> [Stored items]

----------------------------------------

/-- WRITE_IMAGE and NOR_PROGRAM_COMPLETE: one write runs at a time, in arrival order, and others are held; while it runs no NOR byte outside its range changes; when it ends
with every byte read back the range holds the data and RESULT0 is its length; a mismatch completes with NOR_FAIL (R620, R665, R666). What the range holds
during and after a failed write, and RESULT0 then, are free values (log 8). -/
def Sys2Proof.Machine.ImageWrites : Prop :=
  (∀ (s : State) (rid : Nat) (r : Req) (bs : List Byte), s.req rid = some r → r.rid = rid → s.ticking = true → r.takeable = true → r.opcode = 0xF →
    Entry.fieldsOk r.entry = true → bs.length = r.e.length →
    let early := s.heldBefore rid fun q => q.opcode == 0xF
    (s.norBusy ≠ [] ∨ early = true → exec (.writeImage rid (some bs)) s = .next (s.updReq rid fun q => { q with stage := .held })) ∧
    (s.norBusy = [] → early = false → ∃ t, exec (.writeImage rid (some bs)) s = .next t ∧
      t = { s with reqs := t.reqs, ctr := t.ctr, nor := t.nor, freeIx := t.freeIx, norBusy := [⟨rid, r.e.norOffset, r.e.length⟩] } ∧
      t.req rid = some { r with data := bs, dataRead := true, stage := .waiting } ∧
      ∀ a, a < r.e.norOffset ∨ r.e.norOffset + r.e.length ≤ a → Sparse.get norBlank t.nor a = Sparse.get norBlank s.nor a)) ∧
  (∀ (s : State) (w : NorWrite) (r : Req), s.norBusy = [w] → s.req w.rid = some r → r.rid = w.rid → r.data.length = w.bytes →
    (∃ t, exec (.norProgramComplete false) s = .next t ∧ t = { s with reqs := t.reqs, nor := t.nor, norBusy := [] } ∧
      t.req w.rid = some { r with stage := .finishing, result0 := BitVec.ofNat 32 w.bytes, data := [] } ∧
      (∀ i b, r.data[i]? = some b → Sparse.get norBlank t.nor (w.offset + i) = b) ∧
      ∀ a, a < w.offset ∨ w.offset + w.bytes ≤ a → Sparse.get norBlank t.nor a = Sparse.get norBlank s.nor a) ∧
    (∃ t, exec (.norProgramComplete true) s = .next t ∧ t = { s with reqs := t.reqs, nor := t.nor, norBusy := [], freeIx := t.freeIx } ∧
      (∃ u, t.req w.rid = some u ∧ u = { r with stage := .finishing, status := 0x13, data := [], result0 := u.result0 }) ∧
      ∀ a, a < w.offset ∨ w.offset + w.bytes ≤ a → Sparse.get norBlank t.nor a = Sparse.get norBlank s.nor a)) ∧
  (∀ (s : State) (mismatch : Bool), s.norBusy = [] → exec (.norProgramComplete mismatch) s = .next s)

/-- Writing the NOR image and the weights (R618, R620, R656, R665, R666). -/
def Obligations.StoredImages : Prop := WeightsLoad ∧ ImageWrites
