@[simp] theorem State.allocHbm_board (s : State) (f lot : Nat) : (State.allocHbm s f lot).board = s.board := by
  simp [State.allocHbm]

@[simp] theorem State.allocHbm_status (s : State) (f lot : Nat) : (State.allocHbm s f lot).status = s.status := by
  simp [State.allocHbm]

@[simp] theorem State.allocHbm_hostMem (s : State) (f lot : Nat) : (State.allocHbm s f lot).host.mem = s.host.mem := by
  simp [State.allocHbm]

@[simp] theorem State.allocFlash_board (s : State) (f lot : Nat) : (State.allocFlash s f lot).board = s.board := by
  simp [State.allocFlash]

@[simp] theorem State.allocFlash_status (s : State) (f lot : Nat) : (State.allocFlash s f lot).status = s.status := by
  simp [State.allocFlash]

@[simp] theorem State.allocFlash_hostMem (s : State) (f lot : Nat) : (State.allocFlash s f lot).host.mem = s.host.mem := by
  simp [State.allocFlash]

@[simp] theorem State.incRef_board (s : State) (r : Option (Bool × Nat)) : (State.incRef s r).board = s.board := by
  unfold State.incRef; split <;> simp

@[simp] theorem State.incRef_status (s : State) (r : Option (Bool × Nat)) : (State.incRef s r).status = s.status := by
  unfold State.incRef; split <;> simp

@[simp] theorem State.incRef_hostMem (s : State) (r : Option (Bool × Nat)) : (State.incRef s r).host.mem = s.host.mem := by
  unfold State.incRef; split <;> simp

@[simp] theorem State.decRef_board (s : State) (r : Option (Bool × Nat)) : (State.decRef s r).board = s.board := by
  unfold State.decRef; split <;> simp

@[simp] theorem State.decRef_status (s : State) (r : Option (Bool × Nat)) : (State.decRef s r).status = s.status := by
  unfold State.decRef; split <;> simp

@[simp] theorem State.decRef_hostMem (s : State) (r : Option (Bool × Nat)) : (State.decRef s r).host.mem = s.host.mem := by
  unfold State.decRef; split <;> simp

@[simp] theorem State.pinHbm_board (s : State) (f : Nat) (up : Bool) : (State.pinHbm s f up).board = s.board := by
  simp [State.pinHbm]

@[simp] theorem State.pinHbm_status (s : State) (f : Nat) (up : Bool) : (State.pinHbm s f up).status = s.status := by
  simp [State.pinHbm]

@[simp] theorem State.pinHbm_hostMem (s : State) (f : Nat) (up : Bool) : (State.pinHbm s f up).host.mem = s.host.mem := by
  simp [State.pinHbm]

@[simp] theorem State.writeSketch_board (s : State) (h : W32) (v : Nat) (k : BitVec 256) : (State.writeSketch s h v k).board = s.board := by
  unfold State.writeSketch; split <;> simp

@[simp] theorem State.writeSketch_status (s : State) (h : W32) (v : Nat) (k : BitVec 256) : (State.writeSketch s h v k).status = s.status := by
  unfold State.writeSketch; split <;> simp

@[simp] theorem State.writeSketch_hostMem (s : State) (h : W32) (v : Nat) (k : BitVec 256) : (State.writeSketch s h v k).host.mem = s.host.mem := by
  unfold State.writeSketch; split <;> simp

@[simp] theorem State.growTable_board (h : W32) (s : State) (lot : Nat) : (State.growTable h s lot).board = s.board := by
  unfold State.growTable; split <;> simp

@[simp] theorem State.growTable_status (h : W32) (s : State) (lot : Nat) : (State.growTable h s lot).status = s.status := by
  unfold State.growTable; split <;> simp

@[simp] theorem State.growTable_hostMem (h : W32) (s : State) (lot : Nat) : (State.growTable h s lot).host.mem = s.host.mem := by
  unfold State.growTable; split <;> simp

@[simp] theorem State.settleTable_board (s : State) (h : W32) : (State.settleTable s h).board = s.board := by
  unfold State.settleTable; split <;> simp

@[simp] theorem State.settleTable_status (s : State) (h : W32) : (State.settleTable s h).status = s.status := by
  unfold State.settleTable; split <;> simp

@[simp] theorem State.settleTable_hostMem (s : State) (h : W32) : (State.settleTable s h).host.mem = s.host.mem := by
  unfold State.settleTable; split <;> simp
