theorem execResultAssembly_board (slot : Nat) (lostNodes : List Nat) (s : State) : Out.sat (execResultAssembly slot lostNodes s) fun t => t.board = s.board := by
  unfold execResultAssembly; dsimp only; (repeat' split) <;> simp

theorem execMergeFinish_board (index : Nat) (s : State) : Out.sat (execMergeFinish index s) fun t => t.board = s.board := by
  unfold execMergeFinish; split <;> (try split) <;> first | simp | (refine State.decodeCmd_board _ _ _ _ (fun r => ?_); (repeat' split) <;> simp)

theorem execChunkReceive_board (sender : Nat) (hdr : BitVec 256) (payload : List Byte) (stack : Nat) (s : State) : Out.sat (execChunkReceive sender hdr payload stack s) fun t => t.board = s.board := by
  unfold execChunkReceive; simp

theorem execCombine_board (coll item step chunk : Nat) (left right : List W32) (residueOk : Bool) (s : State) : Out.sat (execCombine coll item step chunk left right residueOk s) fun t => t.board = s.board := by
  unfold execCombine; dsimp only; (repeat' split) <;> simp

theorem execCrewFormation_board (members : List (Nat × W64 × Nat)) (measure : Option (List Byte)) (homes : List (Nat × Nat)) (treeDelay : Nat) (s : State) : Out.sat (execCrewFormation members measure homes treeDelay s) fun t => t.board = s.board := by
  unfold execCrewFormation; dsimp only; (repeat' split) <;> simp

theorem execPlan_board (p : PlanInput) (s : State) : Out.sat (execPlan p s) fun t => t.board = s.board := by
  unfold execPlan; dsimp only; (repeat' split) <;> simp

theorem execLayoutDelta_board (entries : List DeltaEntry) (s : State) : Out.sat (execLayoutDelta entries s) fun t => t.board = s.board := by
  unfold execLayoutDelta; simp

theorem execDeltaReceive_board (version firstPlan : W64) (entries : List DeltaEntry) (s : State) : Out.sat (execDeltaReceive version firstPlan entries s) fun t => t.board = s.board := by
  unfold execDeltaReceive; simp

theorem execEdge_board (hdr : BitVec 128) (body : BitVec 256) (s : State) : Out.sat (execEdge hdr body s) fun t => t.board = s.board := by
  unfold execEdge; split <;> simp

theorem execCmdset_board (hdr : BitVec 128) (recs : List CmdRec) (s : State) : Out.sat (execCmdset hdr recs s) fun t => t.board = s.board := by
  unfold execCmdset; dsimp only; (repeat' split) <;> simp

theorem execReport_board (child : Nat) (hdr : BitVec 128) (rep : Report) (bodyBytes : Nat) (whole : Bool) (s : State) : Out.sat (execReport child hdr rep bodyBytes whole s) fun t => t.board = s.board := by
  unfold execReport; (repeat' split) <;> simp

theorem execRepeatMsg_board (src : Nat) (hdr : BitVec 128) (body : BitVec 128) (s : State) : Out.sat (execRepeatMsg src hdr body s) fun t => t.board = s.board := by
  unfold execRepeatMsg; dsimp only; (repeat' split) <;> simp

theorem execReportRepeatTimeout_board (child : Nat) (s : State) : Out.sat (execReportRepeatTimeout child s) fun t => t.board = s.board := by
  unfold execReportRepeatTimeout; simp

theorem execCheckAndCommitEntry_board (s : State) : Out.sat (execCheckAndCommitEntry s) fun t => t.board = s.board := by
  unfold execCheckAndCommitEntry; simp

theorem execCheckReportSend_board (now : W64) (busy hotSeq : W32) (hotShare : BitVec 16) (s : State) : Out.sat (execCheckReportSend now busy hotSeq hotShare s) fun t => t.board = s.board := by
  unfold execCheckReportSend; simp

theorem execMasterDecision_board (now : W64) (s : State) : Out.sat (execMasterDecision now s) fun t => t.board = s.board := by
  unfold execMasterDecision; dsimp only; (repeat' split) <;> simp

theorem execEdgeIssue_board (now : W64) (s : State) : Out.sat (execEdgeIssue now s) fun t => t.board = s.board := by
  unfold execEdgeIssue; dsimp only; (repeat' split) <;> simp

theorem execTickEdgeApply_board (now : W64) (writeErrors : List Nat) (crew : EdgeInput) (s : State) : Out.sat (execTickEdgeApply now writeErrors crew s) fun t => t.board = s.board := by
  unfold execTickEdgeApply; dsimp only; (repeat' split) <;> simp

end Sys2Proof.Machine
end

----------------------------------------

Exactly the lines running from the top of the records to the line that contains "with every byte", inclusive, must be set down, and nothing more.

/-- WRITE_IMAGE and NOR_PROGRAM_COMPLETE: one write runs at a time, in arrival order, and others are held; while it runs no NOR byte outside its range changes; when it ends
with every byte read back the range holds the data and RESULT0 is its length; a mismatch completes with NOR_FAIL (R620, R665, R666). What the range holds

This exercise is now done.